Any bow shot you get at an aggressive, hungry bruin will probably be close—very close. Three to five yard shots are not unheard of! That’s why full camouflage is paramount. Not just your equipment, and not just your head and torso either, but your face, ears, neck and hands, too!
WHAT CALL SHOULD I USE?
In addition to your standard dying rabbit renditions, other calls work, too. A fawn-in-distress is a proven bear call, as are moose cow-calf calls in moose country and the soft mews of an elk calf in elk country.
Even a whitetail grunt tube can be effective under the right conditions. Several years ago, while deer hunting in Saskatchewan, I called in what I initially thought was a rutting whitetail buck. To my surprise however a sleek 250-pound black bear answered my grunts. Too bad I didn’t have a bear tag or I could have had an easy bow shot at that hungry fall bruin.
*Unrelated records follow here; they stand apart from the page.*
theorem Without.of_leaves {r r' : Region} (h : Without p n r) (hq : r'.queue = r.queue) (ho : r'.offer = r.offer)
    (hh : r'.holders = r.holders) : Without p n r' where
  claims := claimIn_eq_false_iff.mpr fun c hc => claimIn_eq_false_iff.mp h.claims c (hq ▸ hc)
  offer := offerIn_eq_none_iff.mpr fun o hx => offerIn_eq_none_iff.mp h.offer o (ho ▸ hx)
  leases x hx := h.leases x (hh ▸ hx)

theorem eraseClaim_mem {q : List Claim} {c : Claim} (h : c ∈ eraseClaim p n q) : ¬ (c.port = p ∧ c.session = n) := by
  have := List.of_mem_filter h
  rw [not_and_or]
  simpa using this

theorem eraseClaim_eq_self {r : Region} (h : claimIn r p (some n) = false) : eraseClaim p n r.queue = r.queue := by
  refine List.filter_eq_self.mpr fun c hc => ?_
  have := claimIn_eq_false_iff.mp h c hc
  rw [not_and_or] at this
  simpa using this

/-- The offer without the session's. -/
theorem offer_without {r : Region} {o : Offer} (h : (if (offerIn r p (some n)).isSome then none else r.offer) = some o) :
    ¬ (o.port = p ∧ o.session = n) := by
  split at h
  · cases h
  · next hnone =>
    exact offerIn_eq_none_iff.mp (Option.not_isSome_iff_eq_none.mp hnone) o h

/-! ### A lost session -/

/-- The record as the loss writes it, before it resolves (R87 to R90). -/
def lostRecord (p : Port) (n : SessNo) (r : Region) : Region :=
  { r with
    queue := eraseClaim p n r.queue
    offer := if (offerIn r p (some n)).isSome then none else r.offer
    holders := (r.holders.filter fun h => !(h.isOf p n && decide (h.mode = .shared))).map
      fun h => if h.isOf p n then { h with lost := true } else h }

theorem loseInRecord_eq (r : Region) :
    loseInRecord p n r = if r.holders = [] then lostRecord p n r else resolve (lostRecord p n r) := rfl

theorem lostRecord_without (r : Region) : Without p n (lostRecord p n r) where
  claims := claimIn_eq_false_iff.mpr fun _ hc => eraseClaim_mem hc
  offer := offerIn_eq_none_iff.mpr fun _ ho => offer_without ho
  leases h hh := by
    obtain ⟨x, -, rfl⟩ := List.mem_map.mp hh
    split
    · simp [Holder.isOf]
    · next hx => exact Bool.eq_false_iff.mpr hx

theorem isOf_false_of_other {h : Holder} (hother : h.port ≠ p ∨ h.session ≠ n) : h.isOf p n = false := by
  obtain hp | hn := hother
  · simp [Holder.isOf, hp]
  · simp [Holder.isOf, hn]

theorem lostRecord_others (r : Region) : ∀ h ∈ r.holders, (h.port ≠ p ∨ h.session ≠ n) → h ∈ (lostRecord p n r).holders := by
  intro h hh hother
  have hnot := isOf_false_of_other hother
  refine List.mem_map.mpr ⟨h, List.mem_filter.mpr ⟨hh, by simp [hnot]⟩, ?_⟩
  simp [hnot]

theorem loseInRecord_leaves (r : Region) :
    (loseInRecord p n r).queue = (lostRecord p n r).queue ∧ (loseInRecord p n r).offer = (lostRecord p n r).offer ∧
      (loseInRecord p n r).holders = (lostRecord p n r).holders ∧ (loseInRecord p n r).epoch = r.epoch := by
  rw [loseInRecord_eq]
  split
  · exact ⟨rfl, rfl, rfl, rfl⟩
  · obtain ⟨hq, ho, hh, he⟩ := resolve_leaves (lostRecord p n r)
    exact ⟨hq, ho, hh, he⟩

theorem lostRecord_same {r : Region} (h : Without p n r) : lostRecord p n r = r := by
  have hoffer : (if (offerIn r p (some n)).isSome then none else r.offer) = r.offer := by rw [h.offer]; rfl
  have hfilter : (r.holders.filter fun x => !(x.isOf p n && decide (x.mode = .shared))) = r.holders :=
    List.filter_eq_self.mpr fun x hx => by simp [h.leases x hx]
  have hmap : (r.holders.map fun x => if x.isOf p n then { x with lost := true } else x) = r.holders :=
    (List.map_congr_left fun x hx => by simp [h.leases x hx]).trans (List.map_id r.holders)
  rw [lostRecord, eraseClaim_eq_self h.claims, hoffer, hfilter, hmap]

theorem resolve_of_held {r : Region} (h : r.holders ≠ []) : resolve r = r := if_neg h

theorem loseInRecord_same {r : Region} (h : Without p n r) : loseInRecord p n r = r := by
  rw [loseInRecord_eq, lostRecord_same h]
  split
  · rfl
  · next hh => exact resolve_of_held hh

/-- What the loss leaves of a record, whatever the trigger does after it. -/
def LosesHere (p : Port) (n : SessNo) (r r' : Region) : Prop :=
  Without p n r' ∧ ∀ h ∈ r.holders, (h.port ≠ p ∨ h.session ≠ n) → h ∈ r'.holders

theorem triggerKeeps_losesHere (r : Region) : TriggerKeeps (LosesHere p n r) :=
  triggerKeeps_without.and
    (triggerKeeps_holders fun hs _ => ∀ h ∈ r.holders, (h.port ≠ p ∨ h.session ≠ n) → h ∈ hs)

theorem loseInRecord_losesHere (r : Region) : LosesHere p n r (loseInRecord p n r) := by
  obtain ⟨hq, ho, hh, -⟩ := loseInRecord_leaves (p := p) (n := n) r
  exact ⟨(lostRecord_without r).of_leaves hq ho hh, fun h hmem hother => hh ▸ lostRecord_others r h hmem hother⟩

/-- The lost holder among the holders. -/
def isLost (p : Port) (n : SessNo) (h : Holder) : Bool := h.lost && decide (h.port = p) && decide (h.session = n)

theorem LosesHere.erase {r r' : Region} {h : Holder} (hl : LosesHere p n r r') (hh : isLost p n h = true)
    (d : Option Nat) (st : RegionState) :
    LosesHere p n r { r' with holders := eraseHolder h r'.holders, recallDeadline := d, state := st } := by
  obtain ⟨hwithout, hothers⟩ := hl
  simp only [isLost, Bool.and_eq_true, decide_eq_true_eq] at hh
  refine ⟨⟨hwithout.claims, hwithout.offer, fun x hx => hwithout.leases x (List.mem_filter.mp hx).1⟩,
    fun x hx hother => List.mem_filter.mpr ⟨hothers x hx hother, ?_⟩⟩
  rw [Bool.not_eq_true', Holder.same, hh.1.2, hh.2]
  obtain hp | hn := hother
  · simp [hp]
  · simp [hn]

theorem postFenced_offPorts (s : State) (i : RegionId) (q : Port) (l : List Claim) : OffPorts s (postFenced s i q l) :=
  (postSupervisor_offPorts s _).trans (OffPorts.foldl _ (fun t _ => postEntry_offPorts t _ _ _ _) _ _)

theorem removeLost_losesHere {s : State} {i : RegionId} {r r' : Region} {h : Holder} (hr : s.region i = some r')
    (hl : LosesHere p n r r') (hh : isLost p n h = true) :
    ∃ r'', (removeLost s i h).region i = some r'' ∧ LosesHere p n r r'' := by
  unfold removeLost
  rw [hr]
  dsimp only
  split
  · exact ⟨_, ((postFenced_offPorts _ _ _ _).region i).trans (region_setRegion_self _ _ _), hl.erase hh _ _⟩
  · exact settleRegion_keeps (triggerKeeps_losesHere r) (region_setRegion_self _ _ _) (hl.erase hh none r'.state)

theorem loseRegion_none {s : State} {i : RegionId} (hr : s.region i = none) : loseRegion p n s i = s := by
  unfold loseRegion
  rw [hr]

theorem loseRegion_same {s : State} {i : RegionId} {r : Region} (hr : s.region i = some r) (h : Without p n r) :
    loseRegion p n s i = s := by
  unfold loseRegion
  rw [hr]
  exact if_pos (loseInRecord_same h)

/-- The loss of a session in one region (R87 to R91). -/
theorem loseRegion_record {s : State} {i : RegionId} {r : Region} (hr : s.region i = some r) :
    ∃ r', (loseRegion p n s i).region i = some r' ∧ RegionLosesSession r r' p n := by
  have hkeeps := triggerKeeps_losesHere (p := p) (n := n) r
  have hin := loseInRecord_losesHere (p := p) (n := n) r
  have hset := region_setRegion_self s i (some (loseInRecord p n r))
  have hlost : ∃ r', (loseRegion p n s i).region i = some r' ∧ LosesHere p n r r' := by
    unfold loseRegion
    rw [hr]
    dsimp only
    split
    · next hsame => exact ⟨r, hr, by rwa [hsame] at hin⟩
    · split
      · next h hfind =>
        have hh : isLost p n h = true := List.find?_some hfind
        split
        · exact removeLost_losesHere hset hin hh
        · exact trigger_keeps hkeeps hset hin
      · exact trigger_keeps hkeeps hset hin
  obtain ⟨r', hr', hwithout, hothers⟩ := hlost
  refine ⟨r', hr', hwithout.claims, hwithout.offer, hwithout.leases, hothers, fun hc ho hh => ?_⟩
  rw [loseRegion_same hr ⟨hc, ho, hh⟩, hr] at hr'
  exact (Option.some.inj hr').symm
Some bruins will act disinterested to your calling efforts, others will slowly wander away while still others will vamoose at top speed never to be seen again. About one in a dozen or so will actually respond with interest to your renditions however.
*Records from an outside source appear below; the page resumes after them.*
-- ==== Sys2Proof/Tests/Slice0.lean ====
section
/-! SUPPORT. The model's own tests and the witnesses of its statements. Every expected value is the spec's: a vector
of 95_test_vectors.md or an example of the rule named. -/

namespace Sys2Proof.Tests

set_option Elab.async false

open Sys2Proof.Machine

/-! ## Helpers -/

/-- Whether an outcome is a next state with the property `p`. -/
def reaches (o : Result) (p : State → Bool) : Bool :=
  match o with
  | .next t => p t
  | .fault _ => false
  | .refused _ => false

/-- `s` with the response `r` in the receive buffer. -/
def received (r : List Byte) (s : State) : State :=
  { s with rxbuf := (List.range r.length).zip r, rxlen := r.length }

/-- The reset state with the context of BUILD_RD 0xF8, 0, 10 (vector B1). -/
def afterRd : State := { State.reset with ctx := ⟨.rd, 0xF8, 0x04, 25, 0⟩ }

/-- The reset state with the context of BUILD_RA 0xF8 (vector B14). -/
def afterRa : State := { State.reset with ctx := ⟨.ra, 0xF8, 0x03, 7, 0⟩ }

/-- The reset state with the context of BUILD_RE 0xF8 (vector B18). -/
def afterRe : State := { State.reset with ctx := ⟨.re, 0xF8, 0x42, 4, 0⟩ }

/-- RESP_FULL of 95_test_vectors.md §2.3. -/
def respFull : List Byte :=
  [0xF8, 0x04, 0x14, 0x08, 0xF5, 0x04, 0xD2, 0x00, 0x00, 0x0B, 0x04, 0x00, 0x00, 0xE2, 0x40, 0x00, 0x01,
   0x01, 0xF4, 0x00, 0x5F, 0x00, 0x00, 0xD7, 0x05]

/-- The response of vector V7. -/
def respAddr : List Byte := [0xF8, 0x03, 0x02, 0x00, 0x01, 0xE5, 0x90]

/-- The response of vector V6. -/
def respReset : List Byte := [0xF8, 0x42, 0xC2, 0x41]

/-! ## Well-formed words: each kind of reserved field refuses a one in it (R73) -/

theorem test_wellFormed_accepts : wellFormedWord .nop 0x000000000000 = true ∧
    wellFormedWord (.buildRd 0xF8 0 10) 0x04F80000000A = true := by decide

theorem test_illFormed_address : wellFormedWord .nop 0x000100000000 = false ∧
    wellFormedWord (.decode 7) 0x218000000007 = false := by decide

theorem test_illFormed_high : wellFormedWord (.buildWa 0xF8 1) 0x06F800010001 = false ∧
    wellFormedWord (.buildRa 0xF8) 0x03F880000000 = false := by decide

theorem test_illFormed_low : wellFormedWord (.buildRe 0xF8) 0x42F800000001 = false ∧
    wellFormedWord .validate 0x200000008000 = false := by decide

theorem test_illFormed_byte : wellFormedWord (.crcByte 1) 0x020000000101 = false ∧
    wellFormedWord (.rxPush 0xF8) 0x1100000080F8 = false := by decide

/-! ## Decoding: each constructor by the word the spec's encoding gives it (R71, R72, R75, 95_test_vectors.md) -/

theorem test_word_nop : decode 0x000000000000 = .ok .nop ∧ encode .nop = 0x000000000000 := by decide +kernel

theorem test_word_crcInit : decode 0x010000000000 = .ok .crcInit ∧
    encode .crcInit = 0x010000000000 := by decide +kernel

theorem test_word_crcByte : decode 0x020000000025 = .ok (.crcByte 0x25) ∧
    encode (.crcByte 0x25) = 0x020000000025 := by decide +kernel

theorem test_word_buildRa : decode 0x030500000000 = .ok (.buildRa 0x05) ∧
    encode (.buildRa 0x05) = 0x030500000000 := by decide +kernel

theorem test_word_buildRd : decode 0x04F800070001 = .ok (.buildRd 0xF8 7 1) ∧
    encode (.buildRd 0xF8 7 1) = 0x04F800070001 := by decide +kernel

theorem test_word_buildWa : decode 0x060500000100 = .ok (.buildWa 0x05 0x0100) ∧
    encode (.buildWa 0x05 0x0100) = 0x060500000100 := by decide +kernel

theorem test_word_rxClear : decode 0x100000000000 = .ok .rxClear ∧
    encode .rxClear = 0x100000000000 := by decide +kernel

theorem test_word_rxPush : decode 0x1100000000D7 = .ok (.rxPush 0xD7) ∧
    encode (.rxPush 0xD7) = 0x1100000000D7 := by decide +kernel

theorem test_word_validate : decode 0x200000000000 = .ok .validate ∧
    encode .validate = 0x200000000000 := by decide +kernel

theorem test_word_decode : decode 0x210000000008 = .ok (.decode 8) ∧
    encode (.decode 8) = 0x210000000008 := by decide +kernel

theorem test_word_buildRe : decode 0x420100000000 = .ok (.buildRe 0x01) ∧
    encode (.buildRe 0x01) = 0x420100000000 := by decide +kernel

theorem test_word_srst : decode 0xFF0000000000 = .ok .srst ∧
    encode .srst = 0xFF0000000000 := by decide +kernel

/-- Illegal opcodes (X3 to X7) and a word with reserved bits set (CR13). -/
theorem test_word_rejected : decode 0x050000000000 = .error (.illegalOpcode 0x05) ∧
    decode 0x220000000000 = .error (.illegalOpcode 0x22) ∧
    decode 0xFE0000000000 = .error (.illegalOpcode 0xFE) ∧
    decode 0x02FFFFFFFF01 = .ok (.crcByte 0x01) := by decide +kernel

/-! ## One step of each command -/

/-- X1: NOP through the step, from a state with the host's word in place. -/
theorem test_nop : reaches (step (State.reset.withFetchWord 48 0x000000000000)) (· == State.reset) = true := by
  decide +kernel

/-- CR10. -/
theorem test_crcInit : reaches (exec .crcInit { State.reset with crc := 0x1234 })
    (fun t => t.crc == 0xFFFF) = true := by decide +kernel

/-- CR11 and CR12. -/
theorem test_crcByte : reaches (exec (.crcByte 0x01) State.reset) (fun t => t.crc == 0x807E) = true ∧
    reaches (exec (.crcByte 0x00) State.reset) (fun t => t.crc == 0x40BF) = true := by decide +kernel

/-- B14: BUILD_RA 0xF8. -/
theorem test_buildRa : reaches (exec (.buildRa 0xF8) State.reset)
    (fun t => txFrame t == [0xF8, 0x03, 0x00, 0x02, 0x00, 0x01, 0x31, 0xA3] &&
      t.ctx == ⟨.ra, 0xF8, 0x03, 7, 0⟩ && statusWord t.status == 0x0000) = true := by decide +kernel

/-- B3: the start register goes to bytes 2 and 3 and to WIN_START, the count to bytes 4 and 5. -/
theorem test_buildRd : reaches (exec (.buildRd 0xF8 7 1) State.reset)
    (fun t => txFrame t == [0xF8, 0x04, 0x00, 0x07, 0x00, 0x01, 0x94, 0x62] &&
      t.ctx == ⟨.rd, 0xF8, 0x04, 7, 7⟩) = true := by decide +kernel

/-- B5: EXP_LEN is 131075, in 18 bits. -/
theorem test_buildRd_widest : reaches (exec (.buildRd 0xF8 0xFFFF 0xFFFF) State.reset)
    (fun t => txFrame t == [0xF8, 0x04, 0xFF, 0xFF, 0xFF, 0xFF, 0xE5, 0xF7] &&
      t.ctx.expLen.toNat == 131075 && readPort t 0x06 == 0x0003 && readPort t 0x07 == 0x0002) = true := by
  decide +kernel

/-- B12: the old address is the frame's and the context's. -/
theorem test_buildWa : reaches (exec (.buildWa 0x05 0xF7) State.reset)
    (fun t => txFrame t == [0x05, 0x06, 0x00, 0x02, 0x00, 0xF7, 0x68, 0x08] &&
      t.ctx == ⟨.wa, 0x05, 0x06, 8, 0⟩) = true := by decide +kernel

/-- B22: the 16-bit new address is checked whole. -/
theorem test_buildWa_rejected : reaches (exec (.buildWa 0x05 0x0100) State.reset)
    (fun t => txFrame t == [] && t.ctx == ⟨.none, 0, 0, 0, 0⟩ && statusWord t.status == 0x6100) = true := by
  decide +kernel

/-- V19. -/
theorem test_rxClear : reaches (exec .rxClear { received respFull afterRd with
      status := { Status.empty with rxDrop := true, vdone := true } })
    (fun t => t.rxlen == 0 && !t.status.rxDrop && t.status.vdone && t.ctx == afterRd.ctx) = true := by
  decide +kernel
The old boars seem to be the most vulnerable to calling. He may turn and charge right at you, or circle to get the wind and then sneak in closer for a look-see, drooling all over himself. These big bears show no fear which has caused more than one bow hunter to wet his pants.
WHAT BROUGHT HIM TO YOU?
How do you know it was the call that brought the bear to you, and not the mere presence of food? By the bear’s body language. A bruin coming into a food source, be it natural or man-made, often shuffles his feet and acts disinterested. He may be very cautious, circling and testing the wind often knowing full well the site could be dangerous.
When a dominant bear comes in to a call, even if he circles, he does so in an aggressive manner. His ears will be pinned back, his hackles will be raised and he may very well be slobbering drool all over himself. Remember, all his senses will be riveted on discovering and then killing another animal for food – not to steal a donut from a bait pile or a mouth full of berries from an unprotected berry patch.
A FEW WORDS OF CAUTION
A predator call can lure more than a black bear into your lap. Coyotes, mountain lions and bobcats will all respond to the squeals of a predator call, and so will a grizzly bear. Keep in mind that a black bear coming to a call believes he is on the threshold of an easy meal. He’s nothing to fool around with. Indeed, all black bears are potentially dangerous, and one coming to a call even more so. One tactic to counter act this threat is where legal to carry 12-shotgun or a large can of pepper spray. Another is to hunt with a partner, sitting back to back to avoid being blindsided by a hungry bruin.